Светлый фон

С членом одной такой банды, переходящей из дома в дом, я заговорил. Он ответил мне, и я убедился, что он и все его сподвижники были поляками. На мой вопрос этот поляк ответил, что они «делают порядок». Позднее мне приходилось говорить и с украинцами — участниками таких погромов, и я знаю, что все их действия направлялись немцами с первых дней оккупации Львова. Более того, мне достоверно известно, что после организации местной полиции (до этого тоже, но не так широко) немцы на площади Смолки (ныне пл[ощадь] Победы) выдавали оружие группам украинцев и разрешали им совершать погромы в польских селах и квартирах. В то же время вооружались группы поляков, которые направлялись на грабежи и погромы в украинских селах.

Очевидцы рассказывали мне о страшных последствиях таких разбойничьих нападений. Убивались целые семьи — старики, малые дети, не говоря уже о взрослых мужчинах и женщинах.

В первые дни оккупации мы все, жители Львова, были как бы пришиблены происходящими событиями. Сознание отказывалось воспринимать то, что невольно приходилось видеть. На моих глазах человек в немецкой военной форме застрелил юношу, точнее, мальчика лет тринадцати-четырнадцати, который прятался в канализации и вылез из люка на ул[ице] Б[огдана] Хмельницкого, очевидно, для того, чтобы подышать свежим воздухом. Это увидел немецкий военный, подошел к мальчику и, ничего не говоря, выстрелил ему в грудь из пистолета. Мальчик был тяжело ранен, но еще жив, тогда второй солдат выстрелил ему в голову. Уточняю, эти лица были не в военной форме, а в форме полиции. Первый полицейский в грудь мальчику выстрелил дважды, но мальчик был жив, тогда второй сказал первому на украинском языке «не вмиешь стриляти, то ся не бери» и сам застрелил мальчика выстрелом в голову.
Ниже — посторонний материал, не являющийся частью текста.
-- ==== Sys2Proof/Machine/Configured.lean ====
section
/-! DEFINITION. The machine over its configuration argument `ALPHABET` (spec/00_scope.md R5, spec/10_state.md R11,
spec/92_eei_decisions.md D1): the step and the run of a block whose ROM and REV hold any table. `exec` and `step` are the case of
the table this hardware takes (R74); only seven commands and the fetch look at the table. -/

namespace Sys2Proof
namespace Machine

/-- One step of the FSM that runs instruction `i`, over the table `tab`. A symbol carries its index and a number form its
operand whatever the table is, so those instructions do what they do in `exec`. -/
def execOf (tab : Config.Table) (i : Instr) (s : State) : Result :=
  match i with
  | .symof k => execSymofOf tab k s
  | .idxof c => execIdxofOf tab c s
  | .rdnum n => execRdnumOf tab n s
  | .decnum => execDecnumOf tab s
  | .wrnum d a => execWrnumOf tab d a s
  | .decode => execDecodeOf tab s
  | .encode => execEncodeOf tab s
  | .adds _ | .addm _ | .setf _ | .skip _ | .nop | .tofixx _ | .tofixy _ | .todegx _ | .todegy _
  | .aclr | .aadd _ _ | .aload _ _ | .adiff _ _
  | .sym00 | .sym01 | .sym02 | .sym03 | .sym04 | .sym05 | .sym06 | .sym07
  | .sym08 | .sym09 | .sym10 | .sym11 | .sym12 | .sym13 | .sym14 | .sym15
  | .sym16 | .sym17 | .sym18 | .sym19 | .sym20 | .sym21 | .sym22 | .sym23
  | .sym24 | .sym25 | .sym26 | .sym27 | .sym28 | .sym29 | .sym30 | .sym31
  | .sym32 | .sym33 | .sym34 | .sym35 | .sym36 | .sym37 | .sym38 | .sym39
  | .sym40 | .sym41 | .sym42 | .sym43 | .sym44 | .sym45 | .sym46 | .sym47
  | .sym48 | .sym49 | .sym50 | .sym51 | .sym52 | .sym53 | .sym54 | .sym55
  | .sym56 | .sym57 | .sym58 | .sym59 | .sym60 | .sym61 | .sym62 | .sym63 => exec i s

/-- One step over the table `tab` (R167): the reset transition while `rst` is high, else what the FSM finds to run. -/
def stepOf (tab : Config.Table) (s : State) : Result :=
  if s.rst then .next (resetRegisters s)
  else
    match fetchOf tab s with
    | .nothing => .next s
    | .rejected e => .refused (refusalOf e)
    | .instr i => execOf tab i s

/-- `n` steps over the table `tab`, stopping at the first refusal. -/
def runOf (tab : Config.Table) : Nat → State → Result
  | 0, s => .next s
  | n + 1, s =>
    match stepOf tab s with
    | .next t => runOf tab n t
    | .fault r => .fault r
    | .refused r => .refused r

end Machine
end Sys2Proof
end

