-- ==== Sys2Proof/Certificates/Slice0/Obligations.lean ====
section
/-! DEFINITION. The statements for the provers, from the numbered rules of spec/. A statement whose docstring names a decision
D<n> or the word "derived" rests on a rule the spec marks as its own choice or inference; a log entry is named where the
statement rests on a choice of the model. -/

open Sys2Proof Sys2Proof.Machine Sys2Proof.Safety

/-! ## Tables and encodings -/

/-- R75: `ROM[i]` is the character with bit 7 zero and bits 6:0 the entry of the table, for every index: in this machine and
over every table of 64 entries. -/
def Obligations.RomReadsTheAlphabet : Prop :=
  (∀ i : Index, (rom i).getLsbD 7 = false ∧ Config.alphabet[i.toNat]? = some ((rom i).setWidth 7)) ∧
  (∀ tab : Config.Table, tab.length = 64 → ∀ i : Index,
    (romOf tab i).getLsbD 7 = false ∧ tab[i.toNat]? = some ((romOf tab i).setWidth 7))

/-- R76, for every table of 64 distinct ASCII entries: REV finds a character exactly at the index whose ROM entry it is,
on all eight bits, and finds no character of 128..255. -/
def Obligations.ReverseTableInvertsTheRom : Prop :=
  ∀ tab : Config.Table, tab.length = 64 → tab.Nodup → ∀ c : Char8,
    (∀ i, revOf tab c = some i ↔ romOf tab i = c) ∧ (c.getLsbD 7 = true → revOf tab c = none)

/-- The laws of the symbol codec (derived in 40_symbol_rom.md): IDXOF of what SYMOF returns finds the same index, SYMOF of an
index IDXOF finds returns the character, in this machine and over every admissible table, of which exactly 64 of the 256
characters are found. -/
def Obligations.SymbolCodecIsABijection : Prop :=
  (∀ (i : Index) (s : State), s.st = .unit → ∃ t u,
    exec (.symof i) s = .next t ∧ exec (.idxof (t.res.setWidth 8)) { t with st := .unit } = .next u ∧
      u.res = i.setWidth 64 ∧ u.resv = true) ∧
  (∀ (c : Char8) (i : Index) (s : State), s.st = .unit → rev c = some i → ∃ t u,
    exec (.idxof c) s = .next t ∧ exec (.symof (t.res.setWidth 6)) { t with st := .unit } = .next u ∧
      u.res = c.setWidth 64) ∧
  (∀ tab, Config.Admissible tab →
    ((List.range 256).filter fun k => (revOf tab (BitVec.ofNat 8 k)).isSome).length = 64 ∧
    (∀ (i : Index) (s : State), s.st = .unit → ∃ t u,
      execOf tab (.symof i) s = .next t ∧ execOf tab (.idxof (t.res.setWidth 8)) { t with st := .unit } = .next u ∧
        u.res = i.setWidth 64 ∧ u.resv = true) ∧
    (∀ (c : Char8) (i : Index) (s : State), s.st = .unit → revOf tab c = some i → ∃ t u,
      execOf tab (.idxof c) s = .next t ∧ execOf tab (.symof (t.res.setWidth 6)) { t with st := .unit } = .next u ∧
        u.res = c.setWidth 64))

/-- R52: the word of ADDS has marker bit 11 zero and the biased delta below it; its two symbols are the indices b >> 6
(0..31) and b & 63. -/
def Obligations.SmallFormLayout : Prop :=
  ∀ d : Int, -1024 ≤ d → d ≤ 1023 → ∃ b : Nat, (b : Int) = d + 1024 ∧ b ≤ 2047 ∧
    (wordS2 d).getLsbD 11 = false ∧ ((wordS2 d).extractLsb' 0 11).toNat = b ∧ b / 64 ≤ 31 ∧
    encode (.adds d) = .text [rom (BitVec.ofNat 6 (b / 64)), rom (BitVec.ofNat 6 (b % 64))]

/-- R53: the word of ADDM has marker bits 17:16 binary 10 and the biased delta below; its three symbols are
0x20 | (b >> 12) (32..47), (b >> 6) & 63 and b & 63. -/
def Obligations.MediumFormLayout : Prop :=
  ∀ d : Int, -32768 ≤ d → d ≤ 32767 → ∃ b : Nat, (b : Int) = d + 32768 ∧ b ≤ 65535 ∧
    (wordM3 d).extractLsb' 16 2 = 0b10#2 ∧ ((wordM3 d).extractLsb' 0 16).toNat = b ∧ b / 4096 ≤ 15 ∧
    encode (.addm d) =
      .text [rom (BitVec.ofNat 6 (32 + b / 4096)), rom (BitVec.ofNat 6 (b / 64 % 64)), rom (BitVec.ofNat 6 (b % 64))]

/-- R54: the word of SETF has marker bits 29:28 binary 11 and the value below; its five symbols are 0x30 | (v >> 24)
(48..63) and the four lower groups of six bits. -/
def Obligations.FullFormLayout : Prop :=
  ∀ v : BitVec 28, (wordF5 v).extractLsb' 28 2 = 0b11#2 ∧ (wordF5 v).extractLsb' 0 28 = v ∧ v.toNat / 2 ^ 24 ≤ 15 ∧
    encode (.setf v) =
      .text [rom (BitVec.ofNat 6 (48 + v.toNat / 2 ^ 24)), rom (BitVec.ofNat 6 (v.toNat / 2 ^ 18 % 64)),
        rom (BitVec.ofNat 6 (v.toNat / 2 ^ 12 % 64)), rom (BitVec.ofNat 6 (v.toNat / 2 ^ 6 % 64)),
        rom (BitVec.ofNat 6 (v.toNat % 64))]

/-- R56: the leading symbol alone decides the form, FIVE_MARK tested first, then THREE_MARK; 4, 2 or 1 more symbols. -/
def Obligations.LeadingSymbolDecidesTheForm : Prop :=
  ∀ p : Index,
    (p &&& 0x30 = 0x30 → tierOf p = .full ∧ (tierOf p).extra = 4) ∧
    (p &&& 0x30 ≠ 0x30 → p &&& 0x20 = 0x20 → tierOf p = .medium ∧ (tierOf p).extra = 2) ∧
    (p &&& 0x30 ≠ 0x30 → p &&& 0x20 ≠ 0x20 → tierOf p = .small ∧ (tierOf p).extra = 1)

/-- R55: the operand of each form from the leading index `p` and the value `e` of the other symbols, with no sign extension
and the bias removed, and its range. -/
def Obligations.OperandAssembly : Prop :=
  ∀ (p : Index) (e : Word32),
    (e.toNat < 2 ^ 6 → ∃ d : Int, formOf .small p e = .adds d ∧ d = (p.toNat % 32 * 64 + e.toNat : Nat) - 1024 ∧
      -1024 ≤ d ∧ d ≤ 1023) ∧
    (e.toNat < 2 ^ 12 → ∃ d : Int, formOf .medium p e = .addm d ∧ d = (p.toNat % 16 * 4096 + e.toNat : Nat) - 32768 ∧
      -32768 ≤ d ∧ d ≤ 32767) ∧
    (e.toNat < 2 ^ 24 → ∃ v : BitVec 28, formOf .full p e = .setf v ∧ v.toNat = p.toNat % 16 * 2 ^ 24 + e.toNat ∧
      (48 ≤ p.toNat → v.toNat = (p.toNat - 48) % 16 * 2 ^ 24 + e.toNat))

/-- Tier 3 (decode and encode agree): for every well-formed instruction of every family, with every operand at every value
its encoding admits, decoding what the encoder writes gives the instruction back, in this machine and over every admissible
table. -/
def Obligations.DecodeInvertsEncode : Prop :=
  (∀ i : Instr, i.wellFormed = true → decode (encode i) = .ok i) ∧
  (∀ tab, Config.Admissible tab → ∀ i : Instr, i.wellFormedOf tab = true → decodeOf tab (encodeOf tab i) = .ok i)

/-- The 12-, 18- and 30-bit words of the opcode table: every word with the form's marker is legal and decodes to its operand
(30_encoding.md, derived rule on non-canonical numbers), every other word of that length is refused. -/
def Obligations.TableWordsDecode : Prop :=
  ∀ w : Nat,
    (w < 2 ^ 11 → decodeTableWord 16 w = some (.adds ((w : Int) - 1024))) ∧
    (2 ^ 11 ≤ w → decodeTableWord 16 w = none) ∧
    (2 ^ 17 ≤ w → w < 2 ^ 17 + 2 ^ 16 → decodeTableWord 24 w = some (.addm ((w : Int) - 2 ^ 17 - 32768))) ∧
    (w < 2 ^ 17 ∨ 2 ^ 17 + 2 ^ 16 ≤ w → decodeTableWord 24 w = none) ∧
    (3 * 2 ^ 28 ≤ w → w < 2 ^ 30 → decodeTableWord 32 w = some (.setf (BitVec.ofNat 28 w))) ∧
    (w < 3 * 2 ^ 28 ∨ 2 ^ 30 ≤ w → decodeTableWord 32 w = none)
Я подошел к полицейским и сказал первому, что в этом убийстве он проявил не много доблести и геройства. Он был смущен то ли своим поступком, то ли тем, что неудачно стрелял, и ничего мне не ответил. Второй раз на моих глазах такие лица в форме полиции застрелили юношу еврея на улице Клепаровской, приказав идти вперед и выстрелив ему в спину. Это было уже не в первые дни оккупации, однако от людей — очевидцев я знаю, что такие убийства проводились с самых первых дней прихода немцев, а погромы, производимые с участием немецких военных, я сам наблюдал в первые дни оккупации.

Позднее мне приходилось видеть такое, что и сейчас трудно верить в то, что такое было.

Зимой 1941 года в 26° мороз я видел, как на подводе по улице везли голых ребятишек возраста 1–2 лет. Я тогда их увидел, сначала подумал, что везут из какого-то магазина гуттаперчевых кукол, а когда они подъехали ближе, я увидел, что это голые детишки, настолько окоченевшие, что никто из них даже не плакал и не кричал. Их завезли в здание школы на улице Алембежев (теперь там, по-моему, школа № 11).